Data items
══════════════════════════════

-- ==== Sys2Proof/Machine/Sched.lean ====
section
/-! DEFINITION. The hardware scheduler: placement (R357, R361, R362), the pre-emption that serves a waiting task (R363), saving and restoring a hart (R415 to R418), quotas (R364), and recruits of a strip farm (R365). -/

namespace Sys2Proof.Machine

/-! ### Carving (R228, R357) -/

/-- No seat of a core is held. -/
def noSeats (c : CoreSt) : Bool := (upTo 0 16).all fun k => !bit c.bench (4 * k + 3)

/-- A core's lane pool carved anew: nothing is lent, no stash line stands, and the scratchpad reads zero (R228). -/
def recarve (s : State) (core reg scr cac : Nat) (rsz : Bool) : State :=
  let s := wipe (unmapFrom s core 0) (padLoc core 0) (2 ^ 22)
  s.setCore core { s.core core with pbreg := reg, scrSize := scr, cacSize := cac, rsz := rsz, lent := 0 }

/-- The carving of a core equals that of a SHAPE. -/
def carvedAs (c : CoreSt) (x : BitVec 29) : Bool :=
  c.pbreg == shapeReg x && c.scrSize == shapeScr x && c.cacSize == shapeCac x && c.rsz == shapeRsz x

/-- A core given the carving of a task, when it has another (R357). Where the sizes already are those of CARVE nothing is written,
and LENT and the scratchpad stand; DESIGN CHOICE, log 59. -/
def carveFor (s : State) (core : Nat) (x : BitVec 29) : State :=
  if carvedAs (s.core core) x then s else recarve s core (shapeReg x) (shapeScr x) (shapeCac x) (shapeRsz x)

/-! ### Which harts a task may have (R357, R361, R363) -/

/-- A loop context that runs nothing: parked from reset, or left by its task. -/
def idleLoop (s : State) (n : Nat) : Bool :=
  let h := s.hart n
  (h.run == .reset || h.run == .idle) && h.task.isNone && h.farm.isNone && !(s.core (coreOf n)).retired

/-- A hart that runs nothing, in no loop context that it was divided into. -/
def idleHart (s : State) (n : Nat) : Bool :=
  decide (n < 2048) && idleLoop s n && s.harts.all fun e => hartOf e.1 != n || e.1 == n || !runsNow e.2.run

/-- The harts that run a task. -/
def hartsOf (s : State) (ctx n : Nat) : List Nat :=
  (s.harts.filter fun e => e.2.ctx == ctx && (e.2.task.map (·.1)) == some n).map (·.1)

/-- No seat of a core is held but by the given harts. -/
def noSeatsBut (s : State) (core : Nat) (freed : List Nat) : Bool :=
  let x := (s.core core).bench
  (upTo 0 16).all fun k => !bit x (4 * k + 3) || freed.contains (8 * core + fld x (4 * k) 3)

/-- A hart that a task may have once the given harts have been freed: idle or freed, allotted, on a core whose carving is right
or may be made so (R357, R361). -/
def fitsAfter (s : State) (freed : List Nat) (ctx : Nat) (t : TaskSlot) (n : Nat) : Bool :=
  (idleHart s n || freed.contains n) && (s.ctx ctx).allot.getLsbD n &&
    (carvedAs (s.core (coreOf n)) t.shape || noSeatsBut s (coreOf n) freed)

/-- A hart that may take a rank of a task now. -/
def fits (s : State) (ctx : Nat) (t : TaskSlot) (n : Nat) : Bool := fitsAfter s [] ctx t n

/-- The ranks of a READY task that are to be placed: those that were saved, or all of them. -/
def ranksToPlace (t : TaskSlot) : List Nat := if t.saved.isEmpty then upTo 0 (shapeHarts t.shape) else t.saved

/-- Whether the harts that may be taken hold the ranks of a task: those of its placement list, or any (R360). -/
def roomFor (t : TaskSlot) (ok : Nat → Bool) : Bool :=
  match t.places with
  | some hs => (ranksToPlace t).all fun r => ok (hs.getD r 2048)
  | none => decide ((ranksToPlace t).length ≤ ((upTo 0 2048).filter ok).length)

/-- Whether the idle allotted harts and those of some tasks are enough for a READY task (R363). -/
def enough (s : State) (ctx : Nat) (t : TaskSlot) (vs : List (Nat × Nat)) : Bool :=
  roomFor t (fitsAfter s (vs.flatMap fun (c, n) => hartsOf s c n) ctx t)

/-- Whether a task of a context could run on a hart: it is allotted, and in the task's placement list where it has one. -/
def usable (s : State) (ctx : Nat) (t : TaskSlot) (n : Nat) : Bool :=
  (s.ctx ctx).allot.getLsbD n && (match t.places with
    | some hs => hs.contains n
    | none => true)

/-- Running tasks of other contexts that hold harts which the waiting task could use, last in the order of R361
first (R363). -/
def candidates (s : State) (ctx : Nat) (t : TaskSlot) : List (Nat × Nat) :=
  (s.contexts.reverse.filter (·.1 != ctx)).flatMap fun (c, k) =>
    let run := (k.slots.filter fun e =>
      e.2.state == .running && bit k.csave 0 && (hartsOf s c e.1).any (usable s ctx t)).map (·.1)
    (sortBy (fun a b => decide (shapePrio (k.slot a).shape ≤ shapePrio (k.slot b).shape)) run.reverse).map (c, ·)

/-- Whether a READY task has waited 1 ms (R363). -/
def waitedLong (s : State) (t : TaskSlot) : Bool := decide (100000 ≤ (s.time - t.since).toNat)

/-- The READY task for which harts are kept free (R363): of those that have waited 1 ms and that pre-emption can serve, the
one that has waited longest; DESIGN CHOICE, log 55. -/
def overdue (s : State) : Option (Nat × Nat) :=
  let all := s.contexts.flatMap fun (c, k) =>
    if k.equota = 0 then []
    else (k.slots.filter fun e => e.2.state == .ready && waitedLong s e.2 && enough s c e.2 (candidates s c e.2)).map
      fun e => ((c, e.1), (s.time - e.2.since).toNat)
  ((sortBy (fun a b => decide (b.2 ≤ a.2)) all).map (·.1)).head?

/-- The harts that are kept free for an overdue task. -/
def keptFree (s : State) (late : Option (Nat × Nat)) (n : Nat) : Bool :=
  match late with
  | some (c, m) => usable s c ((s.ctx c).slot m) n
  | none => false

/-! ### Which task is placed next (R361, R363, R364) -/

/-- The task that a context places next on harts that are not kept free: highest PRIO, then lowest slot. -/
def bestSlot (s : State) (late : Option (Nat × Nat)) (ctx : Nat) : Option Nat :=
  let k := s.ctx ctx
  if k.equota = 0 then none
  else
    let can (t : TaskSlot) : Bool := t.state == .ready && roomFor t fun h => fits s ctx t h && !keptFree s late h
    let ns := (k.slots.filter fun e => can e.2).map (·.1)
    (sortBy (fun a b => decide (shapePrio (k.slot b).shape ≤ shapePrio (k.slot a).shape)) ns).head?

/-- The placements that a context gets in a visit. -/
def weightOf (k : Context) : Nat := let w := fld k.sweight 0 8; if w = 0 then 1 else w

/-- The context that the scheduler serves next, and its task: those whose tasks are to be placed together, and the round, which
stays with the context it visits for SWEIGHT placements, then moves on in ascending number. -/
def nextInRound (s : State) (late : Option (Nat × Nat)) : Option (Nat × Nat) :=
  let stay := decide (s.visited < weightOf (s.ctx s.visit))
  let cs := s.contexts.map (·.1)
  let first := (s.contexts.filter (·.2.together)).map (·.1) ++ if stay then [s.visit] else []
  (first ++ cs.filter (s.visit < ·) ++ cs.filter (· ≤ s.visit)).findSome? fun c => (bestSlot s late c).map (c, ·)

/-- Whether an overdue task can be placed now. -/
def lateFits (s : State) (late : Option (Nat × Nat)) : Bool :=
  match late with
  | some (c, n) => enough s c ((s.ctx c).slot n) []
  | none => false

/-- The task that is placed next: an overdue one that fits, else the next of the round. -/
def nextPlacement (s : State) : Option (Nat × Nat) :=
  let late := overdue s
  if lateFits s late then late else nextInRound s late

/-! ### Starting and restoring a hart -/

/-- A program counter is a multiple of 4 (R43). -/
def pcOf (x : W) : W := setFld x 0 2 0

/-- A hart that begins a task (R357). -/
def startTask (s : State) (ctx n rank hart : Nat) : State :=
  let t := (s.ctx ctx).slot n
  let s := carveFor s (coreOf hart) t.shape
  let h := freshLoop (s.waking hart)
  s.setHart hart { (h.wr 3 t.args) with
    run := .running, pc := pcOf t.entry, ctx := ctx, task := some (n, rank), farm := none, wake := false, preempt := none,
    trap := { h.trap with stat := setFld h.trap.stat 0 2 0 } }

══════════════════════════════

Show the lines of the entries that include the string "pbreg", copying each in full.

▸ **Answer to this task**:
  s.setCore core { s.core core with pbreg := reg, scrSize := scr, cacSize := cac, rsz := rsz, lent := 0 }
  c.pbreg == shapeReg x && c.scrSize == shapeScr x && c.cacSize == shapeCac x && c.rsz == shapeRsz x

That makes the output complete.